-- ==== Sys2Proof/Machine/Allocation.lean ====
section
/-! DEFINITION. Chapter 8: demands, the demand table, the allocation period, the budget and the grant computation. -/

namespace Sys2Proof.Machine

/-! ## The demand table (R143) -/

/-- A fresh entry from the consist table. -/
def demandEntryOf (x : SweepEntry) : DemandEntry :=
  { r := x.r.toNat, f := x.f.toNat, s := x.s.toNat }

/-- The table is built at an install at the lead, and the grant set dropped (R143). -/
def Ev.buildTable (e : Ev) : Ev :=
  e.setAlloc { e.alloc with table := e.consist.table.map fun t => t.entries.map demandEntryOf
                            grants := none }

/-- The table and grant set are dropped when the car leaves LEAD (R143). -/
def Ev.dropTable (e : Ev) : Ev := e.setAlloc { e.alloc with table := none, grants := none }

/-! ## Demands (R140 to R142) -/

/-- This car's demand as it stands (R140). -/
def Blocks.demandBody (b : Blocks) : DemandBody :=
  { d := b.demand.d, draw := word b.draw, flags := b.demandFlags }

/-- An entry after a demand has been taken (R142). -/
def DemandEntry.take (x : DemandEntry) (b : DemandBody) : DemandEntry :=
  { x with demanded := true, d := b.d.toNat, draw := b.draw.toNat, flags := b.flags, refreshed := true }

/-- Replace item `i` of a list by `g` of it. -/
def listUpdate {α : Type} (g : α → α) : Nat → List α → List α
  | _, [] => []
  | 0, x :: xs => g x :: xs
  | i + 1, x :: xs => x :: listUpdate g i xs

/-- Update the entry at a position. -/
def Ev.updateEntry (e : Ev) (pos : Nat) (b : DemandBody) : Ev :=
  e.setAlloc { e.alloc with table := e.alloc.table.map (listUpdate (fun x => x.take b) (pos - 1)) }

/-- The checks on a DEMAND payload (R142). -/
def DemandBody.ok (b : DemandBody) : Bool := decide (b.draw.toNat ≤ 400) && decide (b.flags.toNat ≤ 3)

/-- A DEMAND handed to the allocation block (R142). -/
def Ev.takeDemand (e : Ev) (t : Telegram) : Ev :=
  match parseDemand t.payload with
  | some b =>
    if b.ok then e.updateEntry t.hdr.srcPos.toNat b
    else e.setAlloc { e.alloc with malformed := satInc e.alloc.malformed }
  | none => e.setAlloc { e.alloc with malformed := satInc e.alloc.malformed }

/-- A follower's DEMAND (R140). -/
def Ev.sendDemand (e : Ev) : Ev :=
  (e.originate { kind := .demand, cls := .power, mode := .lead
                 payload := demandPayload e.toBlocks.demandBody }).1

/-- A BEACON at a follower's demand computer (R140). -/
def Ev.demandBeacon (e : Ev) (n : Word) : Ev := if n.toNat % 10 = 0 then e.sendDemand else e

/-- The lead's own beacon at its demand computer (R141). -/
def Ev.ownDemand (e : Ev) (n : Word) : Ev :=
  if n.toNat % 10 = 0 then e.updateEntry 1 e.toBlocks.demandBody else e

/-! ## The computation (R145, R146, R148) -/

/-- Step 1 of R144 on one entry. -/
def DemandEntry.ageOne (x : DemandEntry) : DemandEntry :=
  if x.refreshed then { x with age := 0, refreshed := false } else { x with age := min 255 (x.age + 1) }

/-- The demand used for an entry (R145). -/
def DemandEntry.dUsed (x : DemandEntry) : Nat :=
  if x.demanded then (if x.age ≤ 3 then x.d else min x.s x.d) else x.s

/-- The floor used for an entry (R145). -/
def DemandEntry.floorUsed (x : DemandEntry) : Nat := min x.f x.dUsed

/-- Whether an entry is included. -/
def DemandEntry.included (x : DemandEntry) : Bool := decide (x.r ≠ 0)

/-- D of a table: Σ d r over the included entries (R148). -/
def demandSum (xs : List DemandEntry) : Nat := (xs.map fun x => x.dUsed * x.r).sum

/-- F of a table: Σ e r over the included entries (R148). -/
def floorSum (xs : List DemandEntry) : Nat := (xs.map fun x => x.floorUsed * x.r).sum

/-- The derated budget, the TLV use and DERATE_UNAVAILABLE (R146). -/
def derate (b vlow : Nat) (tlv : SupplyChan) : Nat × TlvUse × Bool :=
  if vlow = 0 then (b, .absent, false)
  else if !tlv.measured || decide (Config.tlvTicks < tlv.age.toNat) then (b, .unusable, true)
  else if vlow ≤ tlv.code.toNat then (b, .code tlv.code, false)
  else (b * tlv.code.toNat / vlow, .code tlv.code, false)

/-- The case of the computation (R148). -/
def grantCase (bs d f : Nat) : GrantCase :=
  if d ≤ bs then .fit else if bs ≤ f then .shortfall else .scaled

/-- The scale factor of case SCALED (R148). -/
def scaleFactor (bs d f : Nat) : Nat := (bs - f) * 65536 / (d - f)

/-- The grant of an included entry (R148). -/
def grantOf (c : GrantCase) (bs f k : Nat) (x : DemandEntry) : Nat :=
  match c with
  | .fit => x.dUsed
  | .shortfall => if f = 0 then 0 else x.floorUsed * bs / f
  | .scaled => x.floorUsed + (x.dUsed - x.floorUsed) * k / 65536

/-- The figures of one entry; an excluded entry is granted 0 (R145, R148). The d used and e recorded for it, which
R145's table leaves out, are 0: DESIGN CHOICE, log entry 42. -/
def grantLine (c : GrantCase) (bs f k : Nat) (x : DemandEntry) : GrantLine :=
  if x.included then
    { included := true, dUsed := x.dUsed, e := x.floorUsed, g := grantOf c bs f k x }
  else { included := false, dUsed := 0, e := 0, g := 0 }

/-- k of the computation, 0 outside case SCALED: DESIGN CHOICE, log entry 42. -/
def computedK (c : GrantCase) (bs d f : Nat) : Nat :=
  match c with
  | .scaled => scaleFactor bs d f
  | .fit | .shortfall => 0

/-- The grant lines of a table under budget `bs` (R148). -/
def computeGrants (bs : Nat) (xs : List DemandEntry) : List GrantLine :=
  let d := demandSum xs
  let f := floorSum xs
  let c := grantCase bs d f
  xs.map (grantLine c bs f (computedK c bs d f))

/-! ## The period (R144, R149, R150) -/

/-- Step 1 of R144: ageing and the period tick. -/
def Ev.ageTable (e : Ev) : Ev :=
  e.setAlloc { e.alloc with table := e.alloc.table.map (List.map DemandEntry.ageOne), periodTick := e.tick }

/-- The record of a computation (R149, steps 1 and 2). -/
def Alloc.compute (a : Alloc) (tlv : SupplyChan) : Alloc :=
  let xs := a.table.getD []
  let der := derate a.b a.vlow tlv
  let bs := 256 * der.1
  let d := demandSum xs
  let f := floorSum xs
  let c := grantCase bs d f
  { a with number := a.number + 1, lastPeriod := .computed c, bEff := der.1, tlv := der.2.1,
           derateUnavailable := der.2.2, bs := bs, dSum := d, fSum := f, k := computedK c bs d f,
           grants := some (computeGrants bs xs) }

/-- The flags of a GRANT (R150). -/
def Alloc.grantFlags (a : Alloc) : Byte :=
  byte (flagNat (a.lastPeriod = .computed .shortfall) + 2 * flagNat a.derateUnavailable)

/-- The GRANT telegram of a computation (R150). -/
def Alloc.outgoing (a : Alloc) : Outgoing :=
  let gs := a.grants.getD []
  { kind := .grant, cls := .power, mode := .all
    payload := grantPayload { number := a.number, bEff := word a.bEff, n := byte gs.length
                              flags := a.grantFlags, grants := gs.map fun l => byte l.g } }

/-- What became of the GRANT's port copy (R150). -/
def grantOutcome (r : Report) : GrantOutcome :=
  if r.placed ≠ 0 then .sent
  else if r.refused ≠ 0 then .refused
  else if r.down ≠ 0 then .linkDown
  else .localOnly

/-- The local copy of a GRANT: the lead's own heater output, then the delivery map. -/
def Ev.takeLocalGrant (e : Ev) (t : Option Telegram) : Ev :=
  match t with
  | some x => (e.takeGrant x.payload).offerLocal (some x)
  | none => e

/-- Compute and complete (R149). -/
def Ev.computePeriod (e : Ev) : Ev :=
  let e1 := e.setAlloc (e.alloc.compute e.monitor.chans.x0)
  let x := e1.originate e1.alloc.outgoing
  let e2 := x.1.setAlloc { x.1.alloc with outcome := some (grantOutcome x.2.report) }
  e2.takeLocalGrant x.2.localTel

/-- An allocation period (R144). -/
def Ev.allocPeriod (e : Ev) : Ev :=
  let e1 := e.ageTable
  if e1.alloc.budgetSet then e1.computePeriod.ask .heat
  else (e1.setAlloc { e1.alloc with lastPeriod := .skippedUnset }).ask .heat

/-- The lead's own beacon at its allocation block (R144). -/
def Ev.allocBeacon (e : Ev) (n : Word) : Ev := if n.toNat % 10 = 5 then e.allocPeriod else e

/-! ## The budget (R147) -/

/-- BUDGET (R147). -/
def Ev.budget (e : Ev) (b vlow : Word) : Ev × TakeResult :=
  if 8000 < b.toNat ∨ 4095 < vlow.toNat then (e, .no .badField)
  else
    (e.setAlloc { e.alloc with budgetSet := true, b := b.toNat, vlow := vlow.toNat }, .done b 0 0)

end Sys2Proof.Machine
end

==

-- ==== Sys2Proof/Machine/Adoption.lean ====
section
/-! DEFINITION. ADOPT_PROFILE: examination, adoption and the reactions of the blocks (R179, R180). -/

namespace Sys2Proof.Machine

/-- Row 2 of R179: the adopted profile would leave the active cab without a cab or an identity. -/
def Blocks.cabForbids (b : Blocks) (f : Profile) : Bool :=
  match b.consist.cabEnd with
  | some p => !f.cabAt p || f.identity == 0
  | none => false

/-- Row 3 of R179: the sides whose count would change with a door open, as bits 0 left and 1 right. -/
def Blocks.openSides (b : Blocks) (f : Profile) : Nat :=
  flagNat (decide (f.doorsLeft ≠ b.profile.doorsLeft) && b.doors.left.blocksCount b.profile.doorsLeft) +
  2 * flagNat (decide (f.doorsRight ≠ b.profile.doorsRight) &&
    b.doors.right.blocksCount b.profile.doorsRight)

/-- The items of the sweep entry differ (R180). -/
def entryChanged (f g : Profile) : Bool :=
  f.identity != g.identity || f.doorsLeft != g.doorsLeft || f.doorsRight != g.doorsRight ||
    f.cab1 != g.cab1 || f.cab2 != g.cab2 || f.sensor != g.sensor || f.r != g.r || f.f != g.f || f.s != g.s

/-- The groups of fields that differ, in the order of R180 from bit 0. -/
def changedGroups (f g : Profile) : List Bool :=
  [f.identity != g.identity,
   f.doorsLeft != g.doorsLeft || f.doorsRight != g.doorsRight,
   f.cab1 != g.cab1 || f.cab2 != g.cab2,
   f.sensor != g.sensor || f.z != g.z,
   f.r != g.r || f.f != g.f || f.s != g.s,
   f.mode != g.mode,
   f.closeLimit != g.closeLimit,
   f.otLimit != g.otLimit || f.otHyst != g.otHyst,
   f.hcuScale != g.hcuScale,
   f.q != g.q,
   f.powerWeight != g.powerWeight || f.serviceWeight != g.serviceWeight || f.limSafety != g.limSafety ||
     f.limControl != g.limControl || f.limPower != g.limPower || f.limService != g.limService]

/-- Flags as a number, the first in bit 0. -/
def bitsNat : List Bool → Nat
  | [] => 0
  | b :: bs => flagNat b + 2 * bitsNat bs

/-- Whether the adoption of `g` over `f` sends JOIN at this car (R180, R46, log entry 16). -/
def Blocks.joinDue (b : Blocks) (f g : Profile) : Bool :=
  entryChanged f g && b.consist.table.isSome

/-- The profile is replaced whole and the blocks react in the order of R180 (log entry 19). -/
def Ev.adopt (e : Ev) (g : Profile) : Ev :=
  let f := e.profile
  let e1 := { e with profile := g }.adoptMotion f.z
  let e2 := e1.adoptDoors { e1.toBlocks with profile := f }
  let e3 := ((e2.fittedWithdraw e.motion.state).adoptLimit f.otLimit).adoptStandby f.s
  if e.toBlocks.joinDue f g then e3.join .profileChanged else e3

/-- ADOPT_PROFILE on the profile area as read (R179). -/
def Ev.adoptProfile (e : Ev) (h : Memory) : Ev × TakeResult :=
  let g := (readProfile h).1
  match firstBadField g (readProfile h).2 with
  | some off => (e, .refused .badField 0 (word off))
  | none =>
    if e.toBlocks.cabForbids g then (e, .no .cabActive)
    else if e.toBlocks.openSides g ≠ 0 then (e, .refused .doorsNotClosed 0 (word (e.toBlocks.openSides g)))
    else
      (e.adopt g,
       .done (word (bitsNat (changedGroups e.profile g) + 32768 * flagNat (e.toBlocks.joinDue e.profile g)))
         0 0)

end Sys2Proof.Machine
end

...

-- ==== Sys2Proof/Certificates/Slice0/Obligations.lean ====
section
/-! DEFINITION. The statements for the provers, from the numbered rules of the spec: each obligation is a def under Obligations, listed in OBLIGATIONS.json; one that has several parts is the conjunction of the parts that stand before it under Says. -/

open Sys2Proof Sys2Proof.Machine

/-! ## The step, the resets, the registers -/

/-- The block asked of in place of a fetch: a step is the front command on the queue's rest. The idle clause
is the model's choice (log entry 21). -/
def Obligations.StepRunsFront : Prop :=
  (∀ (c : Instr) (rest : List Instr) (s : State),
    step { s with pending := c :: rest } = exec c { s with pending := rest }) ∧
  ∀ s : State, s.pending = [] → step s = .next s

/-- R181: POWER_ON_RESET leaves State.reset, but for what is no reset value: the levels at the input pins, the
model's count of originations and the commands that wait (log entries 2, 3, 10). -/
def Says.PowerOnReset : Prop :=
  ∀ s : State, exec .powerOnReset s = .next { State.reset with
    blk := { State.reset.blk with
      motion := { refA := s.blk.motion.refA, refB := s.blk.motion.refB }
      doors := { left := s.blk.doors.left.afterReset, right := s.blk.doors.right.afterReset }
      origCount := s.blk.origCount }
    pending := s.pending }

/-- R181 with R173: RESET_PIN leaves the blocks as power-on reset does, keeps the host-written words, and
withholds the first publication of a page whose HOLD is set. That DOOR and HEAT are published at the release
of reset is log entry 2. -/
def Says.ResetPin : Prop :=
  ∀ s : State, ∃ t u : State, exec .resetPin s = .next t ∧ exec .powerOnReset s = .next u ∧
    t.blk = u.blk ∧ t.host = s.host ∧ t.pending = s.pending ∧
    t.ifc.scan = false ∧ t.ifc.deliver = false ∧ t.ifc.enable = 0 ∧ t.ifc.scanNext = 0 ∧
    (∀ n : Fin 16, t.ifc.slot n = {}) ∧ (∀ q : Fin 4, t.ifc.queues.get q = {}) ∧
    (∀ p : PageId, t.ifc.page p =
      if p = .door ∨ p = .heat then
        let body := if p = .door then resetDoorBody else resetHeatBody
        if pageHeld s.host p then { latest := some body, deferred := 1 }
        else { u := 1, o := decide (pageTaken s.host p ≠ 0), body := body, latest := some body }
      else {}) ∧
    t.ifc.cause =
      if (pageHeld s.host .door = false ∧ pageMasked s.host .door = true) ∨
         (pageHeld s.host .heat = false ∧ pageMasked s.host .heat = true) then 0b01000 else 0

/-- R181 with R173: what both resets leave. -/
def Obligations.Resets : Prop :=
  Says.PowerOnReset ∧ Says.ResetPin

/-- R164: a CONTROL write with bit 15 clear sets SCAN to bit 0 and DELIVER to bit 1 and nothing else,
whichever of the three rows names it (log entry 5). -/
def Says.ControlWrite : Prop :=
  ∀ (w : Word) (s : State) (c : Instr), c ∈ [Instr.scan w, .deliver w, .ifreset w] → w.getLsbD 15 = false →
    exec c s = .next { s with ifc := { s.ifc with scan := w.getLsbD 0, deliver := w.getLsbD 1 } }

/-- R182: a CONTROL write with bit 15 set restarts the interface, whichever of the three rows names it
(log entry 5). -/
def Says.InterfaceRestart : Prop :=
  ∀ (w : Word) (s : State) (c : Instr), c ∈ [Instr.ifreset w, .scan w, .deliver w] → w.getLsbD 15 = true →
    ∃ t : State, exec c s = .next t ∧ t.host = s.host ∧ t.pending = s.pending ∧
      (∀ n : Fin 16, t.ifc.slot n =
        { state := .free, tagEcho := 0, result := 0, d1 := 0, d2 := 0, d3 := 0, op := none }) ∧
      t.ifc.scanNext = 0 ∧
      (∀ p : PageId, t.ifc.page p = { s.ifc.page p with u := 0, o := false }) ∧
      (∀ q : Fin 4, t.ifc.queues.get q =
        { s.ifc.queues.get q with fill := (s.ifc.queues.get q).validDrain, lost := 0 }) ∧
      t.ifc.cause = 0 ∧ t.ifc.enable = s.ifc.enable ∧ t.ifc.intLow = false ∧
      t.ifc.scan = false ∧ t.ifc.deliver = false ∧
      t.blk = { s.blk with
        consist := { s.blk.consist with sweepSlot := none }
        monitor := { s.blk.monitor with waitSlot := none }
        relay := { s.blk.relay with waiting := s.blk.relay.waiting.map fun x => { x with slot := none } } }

→ **Work task**: Show every line from the entries above in which "malformed" appears.

→ **Written response**:
    else e.setAlloc { e.alloc with malformed := satInc e.alloc.malformed }
  | none => e.setAlloc { e.alloc with malformed := satInc e.alloc.malformed }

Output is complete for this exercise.